## Directions
Look below for the line containing "(branchIf (isNegative (s.x rs)) (branchTarget s offset) s)"; from there, print each line exactly up to and including the line containing "BLTZALL (R270). -/", and stop.

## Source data
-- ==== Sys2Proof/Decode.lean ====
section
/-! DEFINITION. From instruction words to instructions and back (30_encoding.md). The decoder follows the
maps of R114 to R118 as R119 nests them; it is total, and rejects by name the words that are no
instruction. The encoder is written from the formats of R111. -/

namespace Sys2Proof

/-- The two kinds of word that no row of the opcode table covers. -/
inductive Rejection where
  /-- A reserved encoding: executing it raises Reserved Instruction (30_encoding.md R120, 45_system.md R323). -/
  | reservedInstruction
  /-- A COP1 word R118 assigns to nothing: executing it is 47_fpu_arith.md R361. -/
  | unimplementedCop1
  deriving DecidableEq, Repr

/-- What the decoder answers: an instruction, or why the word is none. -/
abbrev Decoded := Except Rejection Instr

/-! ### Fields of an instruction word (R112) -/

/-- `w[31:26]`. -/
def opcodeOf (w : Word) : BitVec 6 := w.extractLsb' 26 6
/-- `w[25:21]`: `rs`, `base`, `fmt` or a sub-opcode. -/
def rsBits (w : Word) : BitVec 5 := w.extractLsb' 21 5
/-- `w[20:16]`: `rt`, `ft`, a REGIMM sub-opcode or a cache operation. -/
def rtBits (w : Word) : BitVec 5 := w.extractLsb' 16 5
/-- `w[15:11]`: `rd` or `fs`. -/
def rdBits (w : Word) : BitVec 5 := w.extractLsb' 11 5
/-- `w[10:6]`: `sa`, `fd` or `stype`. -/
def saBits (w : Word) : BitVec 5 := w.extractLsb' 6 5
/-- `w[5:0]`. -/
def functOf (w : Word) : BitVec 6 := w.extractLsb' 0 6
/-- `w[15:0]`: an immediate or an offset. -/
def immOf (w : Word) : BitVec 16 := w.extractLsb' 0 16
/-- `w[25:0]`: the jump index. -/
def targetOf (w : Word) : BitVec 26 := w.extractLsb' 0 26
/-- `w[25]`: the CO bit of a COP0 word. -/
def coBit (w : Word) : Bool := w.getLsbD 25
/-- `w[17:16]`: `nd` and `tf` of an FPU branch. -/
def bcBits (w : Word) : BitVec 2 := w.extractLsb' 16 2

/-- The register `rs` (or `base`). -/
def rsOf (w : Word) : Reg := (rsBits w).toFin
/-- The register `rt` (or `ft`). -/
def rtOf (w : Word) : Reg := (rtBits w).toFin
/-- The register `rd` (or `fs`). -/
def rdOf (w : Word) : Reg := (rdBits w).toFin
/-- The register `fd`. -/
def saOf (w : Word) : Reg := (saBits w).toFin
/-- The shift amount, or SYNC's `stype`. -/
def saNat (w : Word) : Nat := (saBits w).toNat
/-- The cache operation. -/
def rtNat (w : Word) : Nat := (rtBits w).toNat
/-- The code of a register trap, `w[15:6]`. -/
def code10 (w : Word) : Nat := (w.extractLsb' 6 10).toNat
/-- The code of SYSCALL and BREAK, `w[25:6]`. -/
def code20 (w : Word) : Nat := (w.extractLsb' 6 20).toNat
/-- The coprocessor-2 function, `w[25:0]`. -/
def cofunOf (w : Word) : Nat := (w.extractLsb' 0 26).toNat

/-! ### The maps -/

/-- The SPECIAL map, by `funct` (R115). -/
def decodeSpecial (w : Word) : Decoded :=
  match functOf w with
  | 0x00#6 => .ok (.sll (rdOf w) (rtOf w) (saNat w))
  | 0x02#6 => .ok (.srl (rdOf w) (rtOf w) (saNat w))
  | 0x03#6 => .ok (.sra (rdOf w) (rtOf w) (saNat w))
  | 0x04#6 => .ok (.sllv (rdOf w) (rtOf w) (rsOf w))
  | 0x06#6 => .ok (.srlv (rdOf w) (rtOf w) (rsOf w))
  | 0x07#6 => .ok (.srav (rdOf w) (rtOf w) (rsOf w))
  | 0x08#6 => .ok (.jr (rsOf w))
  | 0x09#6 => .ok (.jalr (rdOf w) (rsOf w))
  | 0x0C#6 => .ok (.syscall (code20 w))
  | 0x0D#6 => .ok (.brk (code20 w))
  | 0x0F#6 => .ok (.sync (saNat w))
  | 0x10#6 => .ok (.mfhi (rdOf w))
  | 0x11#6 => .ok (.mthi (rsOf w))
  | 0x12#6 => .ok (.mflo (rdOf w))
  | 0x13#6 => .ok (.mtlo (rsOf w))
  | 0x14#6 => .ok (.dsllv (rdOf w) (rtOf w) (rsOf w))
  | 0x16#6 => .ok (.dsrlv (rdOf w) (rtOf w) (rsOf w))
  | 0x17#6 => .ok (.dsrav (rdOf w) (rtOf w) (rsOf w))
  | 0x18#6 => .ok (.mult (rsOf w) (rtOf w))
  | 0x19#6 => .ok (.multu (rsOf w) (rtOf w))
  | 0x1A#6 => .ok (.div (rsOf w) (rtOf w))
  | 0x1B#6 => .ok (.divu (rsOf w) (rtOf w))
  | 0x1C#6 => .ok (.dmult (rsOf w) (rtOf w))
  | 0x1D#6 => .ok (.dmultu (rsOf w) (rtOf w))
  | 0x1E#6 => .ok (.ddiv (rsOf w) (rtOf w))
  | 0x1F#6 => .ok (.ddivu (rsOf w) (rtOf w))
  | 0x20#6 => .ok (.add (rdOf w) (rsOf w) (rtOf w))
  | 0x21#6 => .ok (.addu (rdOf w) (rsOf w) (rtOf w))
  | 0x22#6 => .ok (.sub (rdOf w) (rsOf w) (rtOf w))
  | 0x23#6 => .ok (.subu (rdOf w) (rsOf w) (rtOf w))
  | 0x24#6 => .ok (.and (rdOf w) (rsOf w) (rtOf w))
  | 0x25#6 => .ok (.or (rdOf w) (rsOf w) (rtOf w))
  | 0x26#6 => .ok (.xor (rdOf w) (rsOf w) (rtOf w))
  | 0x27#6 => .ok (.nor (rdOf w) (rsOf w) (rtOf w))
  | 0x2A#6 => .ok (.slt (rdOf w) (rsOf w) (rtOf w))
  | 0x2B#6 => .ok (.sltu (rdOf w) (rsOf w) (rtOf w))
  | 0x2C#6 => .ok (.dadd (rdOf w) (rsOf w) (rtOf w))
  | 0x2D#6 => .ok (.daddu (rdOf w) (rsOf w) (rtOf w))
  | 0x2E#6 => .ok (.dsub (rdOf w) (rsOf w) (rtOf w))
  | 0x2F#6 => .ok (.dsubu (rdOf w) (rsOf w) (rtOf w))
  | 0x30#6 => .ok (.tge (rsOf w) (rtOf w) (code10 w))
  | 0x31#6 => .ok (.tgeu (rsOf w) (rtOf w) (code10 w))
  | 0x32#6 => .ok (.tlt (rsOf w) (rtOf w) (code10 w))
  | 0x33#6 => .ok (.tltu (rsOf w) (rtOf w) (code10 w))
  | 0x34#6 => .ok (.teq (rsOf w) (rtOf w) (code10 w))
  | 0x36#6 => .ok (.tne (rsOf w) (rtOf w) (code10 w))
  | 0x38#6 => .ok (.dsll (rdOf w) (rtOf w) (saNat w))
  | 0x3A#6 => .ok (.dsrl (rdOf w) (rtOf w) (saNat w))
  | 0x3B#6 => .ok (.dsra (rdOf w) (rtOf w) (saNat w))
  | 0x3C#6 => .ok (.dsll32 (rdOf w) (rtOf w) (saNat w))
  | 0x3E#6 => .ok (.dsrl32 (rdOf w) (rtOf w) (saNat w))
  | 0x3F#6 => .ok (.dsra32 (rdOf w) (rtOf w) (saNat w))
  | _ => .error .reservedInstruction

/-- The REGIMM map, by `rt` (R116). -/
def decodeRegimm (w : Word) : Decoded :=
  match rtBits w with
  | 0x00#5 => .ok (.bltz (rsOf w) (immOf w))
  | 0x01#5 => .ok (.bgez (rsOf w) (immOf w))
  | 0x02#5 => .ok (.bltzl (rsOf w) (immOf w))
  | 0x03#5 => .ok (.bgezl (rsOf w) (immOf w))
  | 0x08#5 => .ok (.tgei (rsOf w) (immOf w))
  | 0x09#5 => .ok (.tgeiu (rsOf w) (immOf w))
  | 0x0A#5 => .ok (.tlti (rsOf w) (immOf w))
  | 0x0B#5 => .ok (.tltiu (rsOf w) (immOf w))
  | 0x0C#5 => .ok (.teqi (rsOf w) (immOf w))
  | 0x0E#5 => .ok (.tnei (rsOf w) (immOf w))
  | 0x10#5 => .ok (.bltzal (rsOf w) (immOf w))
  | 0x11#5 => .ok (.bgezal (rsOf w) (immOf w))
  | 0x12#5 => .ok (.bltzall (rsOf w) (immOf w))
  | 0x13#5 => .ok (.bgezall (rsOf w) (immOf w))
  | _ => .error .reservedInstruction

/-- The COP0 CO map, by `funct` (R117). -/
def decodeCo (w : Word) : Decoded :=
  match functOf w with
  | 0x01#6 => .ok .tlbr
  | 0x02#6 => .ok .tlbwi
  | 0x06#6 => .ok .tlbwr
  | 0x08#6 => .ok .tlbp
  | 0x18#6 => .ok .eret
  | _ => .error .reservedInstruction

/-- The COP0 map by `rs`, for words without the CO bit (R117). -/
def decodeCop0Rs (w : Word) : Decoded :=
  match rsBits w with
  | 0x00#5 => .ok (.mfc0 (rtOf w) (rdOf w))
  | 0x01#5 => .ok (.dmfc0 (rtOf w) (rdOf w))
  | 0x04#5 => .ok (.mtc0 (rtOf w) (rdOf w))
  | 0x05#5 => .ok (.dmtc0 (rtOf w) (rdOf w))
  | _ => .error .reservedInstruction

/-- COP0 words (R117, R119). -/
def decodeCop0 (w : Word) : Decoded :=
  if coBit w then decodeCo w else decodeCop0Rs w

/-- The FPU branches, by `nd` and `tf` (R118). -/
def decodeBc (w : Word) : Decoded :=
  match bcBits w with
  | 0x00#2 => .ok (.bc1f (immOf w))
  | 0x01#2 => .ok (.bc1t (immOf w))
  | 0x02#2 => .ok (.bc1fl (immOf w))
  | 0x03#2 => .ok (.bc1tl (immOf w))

--

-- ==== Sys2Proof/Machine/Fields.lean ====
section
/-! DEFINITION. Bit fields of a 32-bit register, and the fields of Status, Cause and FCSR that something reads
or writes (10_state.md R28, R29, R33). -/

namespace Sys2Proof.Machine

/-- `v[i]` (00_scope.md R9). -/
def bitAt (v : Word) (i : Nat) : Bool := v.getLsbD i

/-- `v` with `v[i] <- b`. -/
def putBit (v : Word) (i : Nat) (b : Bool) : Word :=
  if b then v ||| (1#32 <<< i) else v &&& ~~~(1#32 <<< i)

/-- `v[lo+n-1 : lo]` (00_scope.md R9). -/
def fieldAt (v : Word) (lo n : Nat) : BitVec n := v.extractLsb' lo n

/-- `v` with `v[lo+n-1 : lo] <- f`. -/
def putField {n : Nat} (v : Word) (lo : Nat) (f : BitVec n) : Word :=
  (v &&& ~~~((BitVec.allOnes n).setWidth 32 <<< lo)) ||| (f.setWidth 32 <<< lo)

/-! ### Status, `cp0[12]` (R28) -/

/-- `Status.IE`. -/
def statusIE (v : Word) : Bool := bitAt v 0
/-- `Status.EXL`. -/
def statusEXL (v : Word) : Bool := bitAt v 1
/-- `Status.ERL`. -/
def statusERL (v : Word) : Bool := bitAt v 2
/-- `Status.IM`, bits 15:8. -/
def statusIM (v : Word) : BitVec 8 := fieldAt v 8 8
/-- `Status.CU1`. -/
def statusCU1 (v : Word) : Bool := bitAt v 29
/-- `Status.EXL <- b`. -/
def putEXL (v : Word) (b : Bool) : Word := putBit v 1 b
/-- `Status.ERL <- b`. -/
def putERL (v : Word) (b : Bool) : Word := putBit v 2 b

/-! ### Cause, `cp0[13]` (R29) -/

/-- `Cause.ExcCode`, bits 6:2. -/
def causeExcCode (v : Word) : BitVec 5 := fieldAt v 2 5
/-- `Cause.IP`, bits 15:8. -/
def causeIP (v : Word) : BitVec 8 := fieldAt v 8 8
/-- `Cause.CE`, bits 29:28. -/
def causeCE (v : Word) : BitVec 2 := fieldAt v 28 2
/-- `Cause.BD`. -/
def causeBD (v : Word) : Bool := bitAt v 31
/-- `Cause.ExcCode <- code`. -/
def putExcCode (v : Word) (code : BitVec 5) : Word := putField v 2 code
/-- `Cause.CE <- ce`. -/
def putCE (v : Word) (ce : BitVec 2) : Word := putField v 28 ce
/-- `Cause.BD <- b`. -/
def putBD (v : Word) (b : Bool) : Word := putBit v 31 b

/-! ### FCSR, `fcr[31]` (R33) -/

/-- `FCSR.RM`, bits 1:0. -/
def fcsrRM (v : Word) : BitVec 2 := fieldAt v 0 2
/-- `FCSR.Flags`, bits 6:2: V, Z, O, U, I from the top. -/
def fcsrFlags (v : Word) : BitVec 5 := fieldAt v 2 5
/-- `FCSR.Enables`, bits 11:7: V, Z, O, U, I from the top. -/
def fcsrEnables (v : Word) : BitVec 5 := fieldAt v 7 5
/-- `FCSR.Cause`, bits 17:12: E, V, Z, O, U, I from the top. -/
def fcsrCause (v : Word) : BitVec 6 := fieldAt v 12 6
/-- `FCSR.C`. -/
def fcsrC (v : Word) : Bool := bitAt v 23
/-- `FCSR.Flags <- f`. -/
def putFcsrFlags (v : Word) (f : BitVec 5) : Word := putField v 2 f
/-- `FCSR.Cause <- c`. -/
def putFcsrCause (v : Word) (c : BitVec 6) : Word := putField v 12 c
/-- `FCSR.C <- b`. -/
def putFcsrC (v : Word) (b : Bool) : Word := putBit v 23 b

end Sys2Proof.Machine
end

--

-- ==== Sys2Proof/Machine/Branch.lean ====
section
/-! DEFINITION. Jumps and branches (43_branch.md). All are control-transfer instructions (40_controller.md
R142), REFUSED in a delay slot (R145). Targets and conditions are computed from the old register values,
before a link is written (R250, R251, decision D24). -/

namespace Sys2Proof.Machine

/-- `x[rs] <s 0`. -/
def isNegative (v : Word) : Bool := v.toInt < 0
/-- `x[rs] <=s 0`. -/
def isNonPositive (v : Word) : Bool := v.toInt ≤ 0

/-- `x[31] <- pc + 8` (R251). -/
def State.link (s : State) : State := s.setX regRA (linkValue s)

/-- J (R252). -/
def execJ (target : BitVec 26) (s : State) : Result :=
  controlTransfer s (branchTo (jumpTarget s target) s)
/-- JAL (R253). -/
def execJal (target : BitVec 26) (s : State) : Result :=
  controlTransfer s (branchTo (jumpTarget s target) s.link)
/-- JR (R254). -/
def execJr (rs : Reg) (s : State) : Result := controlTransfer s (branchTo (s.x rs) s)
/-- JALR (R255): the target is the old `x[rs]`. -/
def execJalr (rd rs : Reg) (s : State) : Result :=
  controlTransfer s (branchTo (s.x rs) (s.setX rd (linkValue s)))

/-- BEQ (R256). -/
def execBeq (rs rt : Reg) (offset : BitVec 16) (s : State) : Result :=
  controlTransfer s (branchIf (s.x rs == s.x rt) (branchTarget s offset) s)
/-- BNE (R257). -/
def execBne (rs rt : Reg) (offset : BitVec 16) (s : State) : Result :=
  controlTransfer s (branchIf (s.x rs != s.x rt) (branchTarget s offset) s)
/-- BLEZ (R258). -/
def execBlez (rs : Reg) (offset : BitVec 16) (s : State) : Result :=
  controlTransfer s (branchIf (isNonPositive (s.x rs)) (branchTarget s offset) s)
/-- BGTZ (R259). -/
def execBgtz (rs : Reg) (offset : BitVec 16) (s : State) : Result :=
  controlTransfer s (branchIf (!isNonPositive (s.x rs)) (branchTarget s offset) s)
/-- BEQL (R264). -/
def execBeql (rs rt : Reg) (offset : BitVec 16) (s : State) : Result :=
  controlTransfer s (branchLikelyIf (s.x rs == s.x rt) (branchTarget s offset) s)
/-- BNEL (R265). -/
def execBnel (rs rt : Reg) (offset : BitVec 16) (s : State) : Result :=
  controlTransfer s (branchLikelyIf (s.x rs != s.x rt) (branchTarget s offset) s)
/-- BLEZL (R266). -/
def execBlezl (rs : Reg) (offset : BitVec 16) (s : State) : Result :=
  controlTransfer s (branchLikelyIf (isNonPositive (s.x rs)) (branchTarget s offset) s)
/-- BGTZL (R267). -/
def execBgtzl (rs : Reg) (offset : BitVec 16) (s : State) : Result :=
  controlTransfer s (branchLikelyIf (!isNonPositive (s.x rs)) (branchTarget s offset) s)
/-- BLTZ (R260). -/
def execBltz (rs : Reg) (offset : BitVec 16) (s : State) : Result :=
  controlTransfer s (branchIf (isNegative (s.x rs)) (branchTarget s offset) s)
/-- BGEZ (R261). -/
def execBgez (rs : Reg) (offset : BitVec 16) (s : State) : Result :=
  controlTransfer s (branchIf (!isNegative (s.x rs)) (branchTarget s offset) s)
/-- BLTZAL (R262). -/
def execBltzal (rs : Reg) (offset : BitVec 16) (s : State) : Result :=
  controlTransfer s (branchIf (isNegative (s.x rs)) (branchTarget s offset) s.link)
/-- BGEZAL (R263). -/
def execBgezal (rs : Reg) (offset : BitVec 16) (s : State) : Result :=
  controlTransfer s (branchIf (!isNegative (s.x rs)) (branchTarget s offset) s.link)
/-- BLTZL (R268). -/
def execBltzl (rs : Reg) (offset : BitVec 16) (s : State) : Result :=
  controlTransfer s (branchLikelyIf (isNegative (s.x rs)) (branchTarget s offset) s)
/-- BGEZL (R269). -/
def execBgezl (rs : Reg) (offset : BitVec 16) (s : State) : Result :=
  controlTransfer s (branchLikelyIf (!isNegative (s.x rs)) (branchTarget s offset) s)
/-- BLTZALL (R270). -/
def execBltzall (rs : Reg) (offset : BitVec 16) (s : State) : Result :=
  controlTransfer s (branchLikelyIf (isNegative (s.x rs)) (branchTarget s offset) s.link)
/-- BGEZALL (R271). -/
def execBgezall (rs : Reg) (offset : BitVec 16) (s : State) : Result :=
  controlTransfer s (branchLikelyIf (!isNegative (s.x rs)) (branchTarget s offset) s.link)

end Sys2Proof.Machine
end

## Response for this exercise
  controlTransfer s (branchIf (isNegative (s.x rs)) (branchTarget s offset) s)
/-- BGEZ (R261). -/
def execBgez (rs : Reg) (offset : BitVec 16) (s : State) : Result :=
  controlTransfer s (branchIf (!isNegative (s.x rs)) (branchTarget s offset) s)
/-- BLTZAL (R262). -/
def execBltzal (rs : Reg) (offset : BitVec 16) (s : State) : Result :=
  controlTransfer s (branchIf (isNegative (s.x rs)) (branchTarget s offset) s.link)
/-- BGEZAL (R263). -/
def execBgezal (rs : Reg) (offset : BitVec 16) (s : State) : Result :=
  controlTransfer s (branchIf (!isNegative (s.x rs)) (branchTarget s offset) s.link)
/-- BLTZL (R268). -/
def execBltzl (rs : Reg) (offset : BitVec 16) (s : State) : Result :=
  controlTransfer s (branchLikelyIf (isNegative (s.x rs)) (branchTarget s offset) s)
/-- BGEZL (R269). -/
def execBgezl (rs : Reg) (offset : BitVec 16) (s : State) : Result :=
  controlTransfer s (branchLikelyIf (!isNegative (s.x rs)) (branchTarget s offset) s)
/-- BLTZALL (R270). -/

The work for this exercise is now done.